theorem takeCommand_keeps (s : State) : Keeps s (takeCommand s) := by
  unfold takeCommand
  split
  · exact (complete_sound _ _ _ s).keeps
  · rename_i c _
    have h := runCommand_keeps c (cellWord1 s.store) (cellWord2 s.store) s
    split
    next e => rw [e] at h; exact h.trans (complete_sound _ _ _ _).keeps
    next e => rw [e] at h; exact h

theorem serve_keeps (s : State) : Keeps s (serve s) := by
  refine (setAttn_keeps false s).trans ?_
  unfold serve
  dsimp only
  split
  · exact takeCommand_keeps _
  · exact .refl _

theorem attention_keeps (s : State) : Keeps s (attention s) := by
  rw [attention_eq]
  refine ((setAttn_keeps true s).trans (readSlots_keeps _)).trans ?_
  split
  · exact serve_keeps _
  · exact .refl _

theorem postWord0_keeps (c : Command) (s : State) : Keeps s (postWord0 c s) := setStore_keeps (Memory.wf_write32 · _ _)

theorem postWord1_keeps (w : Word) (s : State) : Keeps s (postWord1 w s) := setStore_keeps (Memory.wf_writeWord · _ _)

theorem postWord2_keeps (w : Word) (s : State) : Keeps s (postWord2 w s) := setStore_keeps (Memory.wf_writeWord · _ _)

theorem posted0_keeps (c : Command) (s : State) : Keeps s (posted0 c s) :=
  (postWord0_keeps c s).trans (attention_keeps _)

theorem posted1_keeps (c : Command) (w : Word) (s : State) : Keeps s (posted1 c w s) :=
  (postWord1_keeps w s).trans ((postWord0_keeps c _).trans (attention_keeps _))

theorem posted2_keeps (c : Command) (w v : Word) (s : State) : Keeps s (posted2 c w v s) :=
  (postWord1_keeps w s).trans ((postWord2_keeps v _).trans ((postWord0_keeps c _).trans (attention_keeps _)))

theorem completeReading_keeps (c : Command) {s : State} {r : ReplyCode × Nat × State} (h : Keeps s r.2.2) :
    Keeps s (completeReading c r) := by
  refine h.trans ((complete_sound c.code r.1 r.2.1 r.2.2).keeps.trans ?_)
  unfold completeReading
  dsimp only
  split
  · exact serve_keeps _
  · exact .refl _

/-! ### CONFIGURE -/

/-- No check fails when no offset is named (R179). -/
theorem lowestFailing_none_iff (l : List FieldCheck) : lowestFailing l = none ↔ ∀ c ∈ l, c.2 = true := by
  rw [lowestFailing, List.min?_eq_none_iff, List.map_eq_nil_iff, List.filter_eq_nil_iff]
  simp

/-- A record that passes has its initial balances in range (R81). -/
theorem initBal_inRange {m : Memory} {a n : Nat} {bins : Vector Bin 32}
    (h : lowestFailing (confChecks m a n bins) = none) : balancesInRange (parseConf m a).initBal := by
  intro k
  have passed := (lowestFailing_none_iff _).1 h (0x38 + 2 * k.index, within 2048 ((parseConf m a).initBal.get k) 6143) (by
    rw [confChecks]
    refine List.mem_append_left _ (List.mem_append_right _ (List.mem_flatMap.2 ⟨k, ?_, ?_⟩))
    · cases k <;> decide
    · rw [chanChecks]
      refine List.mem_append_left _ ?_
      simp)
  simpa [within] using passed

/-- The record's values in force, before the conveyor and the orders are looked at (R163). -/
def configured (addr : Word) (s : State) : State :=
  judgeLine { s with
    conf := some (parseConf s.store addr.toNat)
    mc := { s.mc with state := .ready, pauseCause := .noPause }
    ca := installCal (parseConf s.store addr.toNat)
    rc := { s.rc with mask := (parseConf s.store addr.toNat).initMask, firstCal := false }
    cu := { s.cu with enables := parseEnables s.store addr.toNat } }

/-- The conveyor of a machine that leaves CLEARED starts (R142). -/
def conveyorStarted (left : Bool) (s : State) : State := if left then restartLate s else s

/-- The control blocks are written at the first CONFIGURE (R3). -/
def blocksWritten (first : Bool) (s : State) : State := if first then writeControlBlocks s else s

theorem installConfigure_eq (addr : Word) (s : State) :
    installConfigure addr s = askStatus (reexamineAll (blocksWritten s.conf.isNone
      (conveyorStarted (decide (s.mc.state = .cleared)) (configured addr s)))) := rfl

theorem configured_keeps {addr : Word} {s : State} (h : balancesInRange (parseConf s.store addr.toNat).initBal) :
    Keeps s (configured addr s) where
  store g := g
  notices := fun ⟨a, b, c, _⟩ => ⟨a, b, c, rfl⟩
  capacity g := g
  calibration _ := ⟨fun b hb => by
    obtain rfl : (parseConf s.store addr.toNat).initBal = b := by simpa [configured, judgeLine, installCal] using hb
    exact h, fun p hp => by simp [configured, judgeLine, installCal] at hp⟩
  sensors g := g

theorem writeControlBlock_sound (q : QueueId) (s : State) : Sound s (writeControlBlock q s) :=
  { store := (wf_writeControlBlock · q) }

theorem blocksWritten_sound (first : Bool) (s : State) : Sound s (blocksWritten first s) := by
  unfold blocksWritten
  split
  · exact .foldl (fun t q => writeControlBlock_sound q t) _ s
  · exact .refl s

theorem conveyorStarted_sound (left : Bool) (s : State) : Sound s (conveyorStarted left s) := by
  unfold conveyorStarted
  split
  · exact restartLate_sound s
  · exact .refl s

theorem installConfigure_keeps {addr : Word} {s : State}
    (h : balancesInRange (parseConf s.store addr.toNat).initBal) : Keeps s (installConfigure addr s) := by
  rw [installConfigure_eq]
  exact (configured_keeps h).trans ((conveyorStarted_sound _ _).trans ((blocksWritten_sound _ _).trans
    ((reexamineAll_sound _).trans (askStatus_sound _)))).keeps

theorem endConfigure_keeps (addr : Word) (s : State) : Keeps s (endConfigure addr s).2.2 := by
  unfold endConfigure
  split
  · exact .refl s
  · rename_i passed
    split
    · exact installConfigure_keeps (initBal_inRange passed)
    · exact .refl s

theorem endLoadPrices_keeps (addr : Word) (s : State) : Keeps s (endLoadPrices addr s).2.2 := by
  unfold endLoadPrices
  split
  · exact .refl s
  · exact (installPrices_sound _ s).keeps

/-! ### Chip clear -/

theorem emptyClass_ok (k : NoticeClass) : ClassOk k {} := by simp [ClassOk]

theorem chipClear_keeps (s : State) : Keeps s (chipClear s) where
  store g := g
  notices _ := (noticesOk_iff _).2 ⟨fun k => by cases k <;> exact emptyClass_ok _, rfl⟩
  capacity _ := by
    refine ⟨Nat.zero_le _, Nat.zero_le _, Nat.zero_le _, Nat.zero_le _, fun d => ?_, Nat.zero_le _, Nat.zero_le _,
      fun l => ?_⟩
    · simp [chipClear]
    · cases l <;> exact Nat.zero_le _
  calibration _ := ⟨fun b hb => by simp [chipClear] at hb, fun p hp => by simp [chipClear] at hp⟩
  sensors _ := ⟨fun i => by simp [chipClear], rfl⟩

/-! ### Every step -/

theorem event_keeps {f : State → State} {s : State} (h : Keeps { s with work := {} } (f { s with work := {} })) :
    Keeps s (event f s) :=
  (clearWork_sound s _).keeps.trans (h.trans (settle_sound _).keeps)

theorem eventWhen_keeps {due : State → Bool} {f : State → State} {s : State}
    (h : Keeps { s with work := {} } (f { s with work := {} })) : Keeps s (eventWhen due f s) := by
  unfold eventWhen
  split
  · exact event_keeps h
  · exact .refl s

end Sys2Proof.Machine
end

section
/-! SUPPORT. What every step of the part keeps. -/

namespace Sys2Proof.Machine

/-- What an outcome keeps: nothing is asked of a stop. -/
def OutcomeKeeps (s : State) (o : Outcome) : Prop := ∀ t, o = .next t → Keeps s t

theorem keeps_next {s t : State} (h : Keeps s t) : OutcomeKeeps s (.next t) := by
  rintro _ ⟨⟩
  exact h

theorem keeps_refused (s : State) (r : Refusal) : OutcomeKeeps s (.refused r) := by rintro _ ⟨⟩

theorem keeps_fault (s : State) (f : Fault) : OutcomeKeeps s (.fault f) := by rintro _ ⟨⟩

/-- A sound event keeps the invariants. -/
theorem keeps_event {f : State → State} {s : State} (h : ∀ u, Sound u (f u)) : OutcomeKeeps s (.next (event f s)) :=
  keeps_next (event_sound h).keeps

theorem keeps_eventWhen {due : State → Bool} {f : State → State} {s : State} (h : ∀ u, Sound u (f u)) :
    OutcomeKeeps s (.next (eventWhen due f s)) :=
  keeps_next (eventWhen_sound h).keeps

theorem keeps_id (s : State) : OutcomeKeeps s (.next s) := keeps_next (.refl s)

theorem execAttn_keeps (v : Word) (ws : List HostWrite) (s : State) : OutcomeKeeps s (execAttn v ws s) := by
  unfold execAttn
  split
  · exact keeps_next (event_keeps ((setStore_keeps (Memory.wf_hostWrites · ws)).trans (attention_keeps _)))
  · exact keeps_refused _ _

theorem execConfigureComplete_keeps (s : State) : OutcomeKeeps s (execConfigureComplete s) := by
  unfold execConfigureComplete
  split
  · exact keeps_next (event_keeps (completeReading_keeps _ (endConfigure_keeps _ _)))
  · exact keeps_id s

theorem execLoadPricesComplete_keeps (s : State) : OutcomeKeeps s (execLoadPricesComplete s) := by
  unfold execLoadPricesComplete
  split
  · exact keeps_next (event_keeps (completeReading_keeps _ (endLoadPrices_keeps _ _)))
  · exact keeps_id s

..............................

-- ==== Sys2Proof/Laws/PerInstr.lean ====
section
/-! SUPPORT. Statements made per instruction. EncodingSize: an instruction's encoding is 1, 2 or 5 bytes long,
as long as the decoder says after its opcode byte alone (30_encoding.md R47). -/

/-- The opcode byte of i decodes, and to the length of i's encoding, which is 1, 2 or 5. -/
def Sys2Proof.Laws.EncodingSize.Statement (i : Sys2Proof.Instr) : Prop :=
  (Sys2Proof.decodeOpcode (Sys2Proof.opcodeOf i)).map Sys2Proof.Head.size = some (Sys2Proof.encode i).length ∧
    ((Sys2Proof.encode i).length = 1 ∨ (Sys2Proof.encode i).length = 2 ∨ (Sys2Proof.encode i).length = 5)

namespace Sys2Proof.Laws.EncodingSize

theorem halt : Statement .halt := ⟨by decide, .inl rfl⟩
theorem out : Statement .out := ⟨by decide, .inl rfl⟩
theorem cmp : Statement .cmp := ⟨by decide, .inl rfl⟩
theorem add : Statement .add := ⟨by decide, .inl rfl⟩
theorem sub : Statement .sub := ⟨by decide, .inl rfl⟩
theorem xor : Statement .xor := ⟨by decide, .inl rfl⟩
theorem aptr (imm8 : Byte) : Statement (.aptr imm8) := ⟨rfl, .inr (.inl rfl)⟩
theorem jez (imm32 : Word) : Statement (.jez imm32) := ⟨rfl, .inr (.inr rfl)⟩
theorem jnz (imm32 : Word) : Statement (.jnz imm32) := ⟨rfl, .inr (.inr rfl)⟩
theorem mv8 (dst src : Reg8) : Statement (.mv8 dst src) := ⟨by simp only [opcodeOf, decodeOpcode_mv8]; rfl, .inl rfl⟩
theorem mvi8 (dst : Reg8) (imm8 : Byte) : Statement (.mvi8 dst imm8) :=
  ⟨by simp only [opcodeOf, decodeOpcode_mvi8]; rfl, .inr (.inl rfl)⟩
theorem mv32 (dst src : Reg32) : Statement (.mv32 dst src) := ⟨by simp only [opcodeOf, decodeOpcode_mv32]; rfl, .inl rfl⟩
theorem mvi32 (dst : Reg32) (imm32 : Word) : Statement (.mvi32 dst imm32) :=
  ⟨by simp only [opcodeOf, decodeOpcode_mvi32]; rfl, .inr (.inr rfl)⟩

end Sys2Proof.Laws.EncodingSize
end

..............................

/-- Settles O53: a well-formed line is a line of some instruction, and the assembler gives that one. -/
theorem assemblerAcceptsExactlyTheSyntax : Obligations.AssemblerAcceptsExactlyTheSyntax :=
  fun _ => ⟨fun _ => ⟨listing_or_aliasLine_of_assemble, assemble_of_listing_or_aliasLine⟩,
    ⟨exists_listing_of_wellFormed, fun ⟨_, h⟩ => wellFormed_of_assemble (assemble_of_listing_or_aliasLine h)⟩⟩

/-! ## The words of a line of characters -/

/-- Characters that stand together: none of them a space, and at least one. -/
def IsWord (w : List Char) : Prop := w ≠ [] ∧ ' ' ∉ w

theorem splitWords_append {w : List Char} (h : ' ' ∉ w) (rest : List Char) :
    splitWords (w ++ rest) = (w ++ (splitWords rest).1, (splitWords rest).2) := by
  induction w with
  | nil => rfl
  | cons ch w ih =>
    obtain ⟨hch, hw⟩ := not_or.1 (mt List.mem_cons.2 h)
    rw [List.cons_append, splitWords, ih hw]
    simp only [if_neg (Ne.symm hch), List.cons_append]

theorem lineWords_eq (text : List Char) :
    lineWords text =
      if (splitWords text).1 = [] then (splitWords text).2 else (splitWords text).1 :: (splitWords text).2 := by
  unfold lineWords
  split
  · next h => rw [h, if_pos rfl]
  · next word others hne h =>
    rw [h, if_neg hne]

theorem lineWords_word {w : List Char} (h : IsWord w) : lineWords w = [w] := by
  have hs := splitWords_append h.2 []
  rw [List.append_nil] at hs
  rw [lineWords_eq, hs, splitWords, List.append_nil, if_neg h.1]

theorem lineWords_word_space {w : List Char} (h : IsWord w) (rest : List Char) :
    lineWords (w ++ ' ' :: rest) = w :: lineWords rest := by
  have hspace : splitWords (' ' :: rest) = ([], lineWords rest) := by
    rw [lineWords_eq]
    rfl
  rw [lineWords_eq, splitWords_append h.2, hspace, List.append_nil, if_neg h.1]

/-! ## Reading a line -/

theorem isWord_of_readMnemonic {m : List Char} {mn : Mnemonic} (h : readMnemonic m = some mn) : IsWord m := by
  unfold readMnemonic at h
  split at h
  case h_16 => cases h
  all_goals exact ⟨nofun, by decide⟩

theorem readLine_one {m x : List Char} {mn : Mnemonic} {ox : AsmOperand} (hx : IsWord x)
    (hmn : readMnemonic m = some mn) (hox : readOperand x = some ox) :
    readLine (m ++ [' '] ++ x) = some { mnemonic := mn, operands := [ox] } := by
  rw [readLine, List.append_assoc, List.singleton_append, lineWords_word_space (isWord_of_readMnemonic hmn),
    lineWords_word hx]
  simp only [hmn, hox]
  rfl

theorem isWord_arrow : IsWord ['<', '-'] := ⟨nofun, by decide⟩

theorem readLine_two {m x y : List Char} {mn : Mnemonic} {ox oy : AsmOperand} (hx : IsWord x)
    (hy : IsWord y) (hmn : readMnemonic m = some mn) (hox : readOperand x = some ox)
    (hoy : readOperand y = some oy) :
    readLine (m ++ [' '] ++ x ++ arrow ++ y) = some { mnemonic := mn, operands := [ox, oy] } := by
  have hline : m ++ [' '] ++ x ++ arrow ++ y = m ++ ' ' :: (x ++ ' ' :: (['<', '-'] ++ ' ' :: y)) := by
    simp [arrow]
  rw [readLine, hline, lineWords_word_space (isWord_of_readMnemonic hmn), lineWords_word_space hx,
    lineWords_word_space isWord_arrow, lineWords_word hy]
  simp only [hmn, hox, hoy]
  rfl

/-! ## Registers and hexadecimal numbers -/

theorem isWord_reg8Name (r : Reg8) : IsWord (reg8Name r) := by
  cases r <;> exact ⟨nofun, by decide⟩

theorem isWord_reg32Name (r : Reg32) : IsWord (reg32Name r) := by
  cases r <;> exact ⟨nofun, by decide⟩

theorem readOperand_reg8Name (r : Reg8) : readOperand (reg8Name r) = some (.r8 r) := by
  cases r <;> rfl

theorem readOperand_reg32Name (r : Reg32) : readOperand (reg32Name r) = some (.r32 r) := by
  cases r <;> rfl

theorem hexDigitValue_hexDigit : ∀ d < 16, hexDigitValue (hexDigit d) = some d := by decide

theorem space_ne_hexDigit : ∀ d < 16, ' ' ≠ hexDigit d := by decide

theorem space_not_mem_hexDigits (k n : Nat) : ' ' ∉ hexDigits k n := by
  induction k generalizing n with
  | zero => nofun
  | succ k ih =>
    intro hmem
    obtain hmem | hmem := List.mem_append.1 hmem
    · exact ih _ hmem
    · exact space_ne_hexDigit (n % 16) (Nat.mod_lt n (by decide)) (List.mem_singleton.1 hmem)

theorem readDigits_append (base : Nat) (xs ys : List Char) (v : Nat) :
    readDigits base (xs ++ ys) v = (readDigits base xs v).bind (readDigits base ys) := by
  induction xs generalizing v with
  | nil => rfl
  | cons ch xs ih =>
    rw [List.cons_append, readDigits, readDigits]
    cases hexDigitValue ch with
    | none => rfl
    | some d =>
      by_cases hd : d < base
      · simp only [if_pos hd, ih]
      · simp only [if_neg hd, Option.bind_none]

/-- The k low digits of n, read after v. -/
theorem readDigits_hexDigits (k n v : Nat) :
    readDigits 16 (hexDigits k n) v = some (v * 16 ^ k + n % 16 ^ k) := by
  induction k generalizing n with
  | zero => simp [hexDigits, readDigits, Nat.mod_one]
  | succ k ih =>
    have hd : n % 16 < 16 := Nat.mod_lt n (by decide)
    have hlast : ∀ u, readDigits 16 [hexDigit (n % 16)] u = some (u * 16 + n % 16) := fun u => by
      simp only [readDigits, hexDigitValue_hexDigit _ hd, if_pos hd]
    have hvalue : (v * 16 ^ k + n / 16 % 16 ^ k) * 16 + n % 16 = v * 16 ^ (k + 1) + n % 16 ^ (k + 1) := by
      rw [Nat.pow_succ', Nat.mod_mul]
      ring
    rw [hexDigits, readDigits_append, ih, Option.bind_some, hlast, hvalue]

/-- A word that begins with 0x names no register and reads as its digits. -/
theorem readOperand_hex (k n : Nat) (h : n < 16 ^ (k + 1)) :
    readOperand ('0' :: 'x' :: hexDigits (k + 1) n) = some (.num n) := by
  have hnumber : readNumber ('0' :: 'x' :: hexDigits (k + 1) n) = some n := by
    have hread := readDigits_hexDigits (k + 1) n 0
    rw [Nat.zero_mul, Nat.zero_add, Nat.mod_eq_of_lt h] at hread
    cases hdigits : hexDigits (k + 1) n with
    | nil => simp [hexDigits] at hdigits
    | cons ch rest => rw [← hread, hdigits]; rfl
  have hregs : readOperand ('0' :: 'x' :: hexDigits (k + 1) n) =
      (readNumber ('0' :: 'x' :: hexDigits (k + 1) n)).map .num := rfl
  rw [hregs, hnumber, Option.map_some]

..............................

▸ YOUR GOAL:
Retype exactly the span of lines from the one with "theorem takeCommand_keeps (s" through the one with "theorem postWord1_keeps (w"; include both ends and omit the rest of the material.

▸ SOLUTION BELOW:
theorem takeCommand_keeps (s : State) : Keeps s (takeCommand s) := by
  unfold takeCommand
  split
  · exact (complete_sound _ _ _ s).keeps
  · rename_i c _
    have h := runCommand_keeps c (cellWord1 s.store) (cellWord2 s.store) s
    split
    next e => rw [e] at h; exact h.trans (complete_sound _ _ _ _).keeps
    next e => rw [e] at h; exact h

theorem serve_keeps (s : State) : Keeps s (serve s) := by
  refine (setAttn_keeps false s).trans ?_
  unfold serve
  dsimp only
  split
  · exact takeCommand_keeps _
  · exact .refl _

theorem attention_keeps (s : State) : Keeps s (attention s) := by
  rw [attention_eq]
  refine ((setAttn_keeps true s).trans (readSlots_keeps _)).trans ?_
  split
  · exact serve_keeps _
  · exact .refl _

theorem postWord0_keeps (c : Command) (s : State) : Keeps s (postWord0 c s) := setStore_keeps (Memory.wf_write32 · _ _)

theorem postWord1_keeps (w : Word) (s : State) : Keeps s (postWord1 w s) := setStore_keeps (Memory.wf_writeWord · _ _)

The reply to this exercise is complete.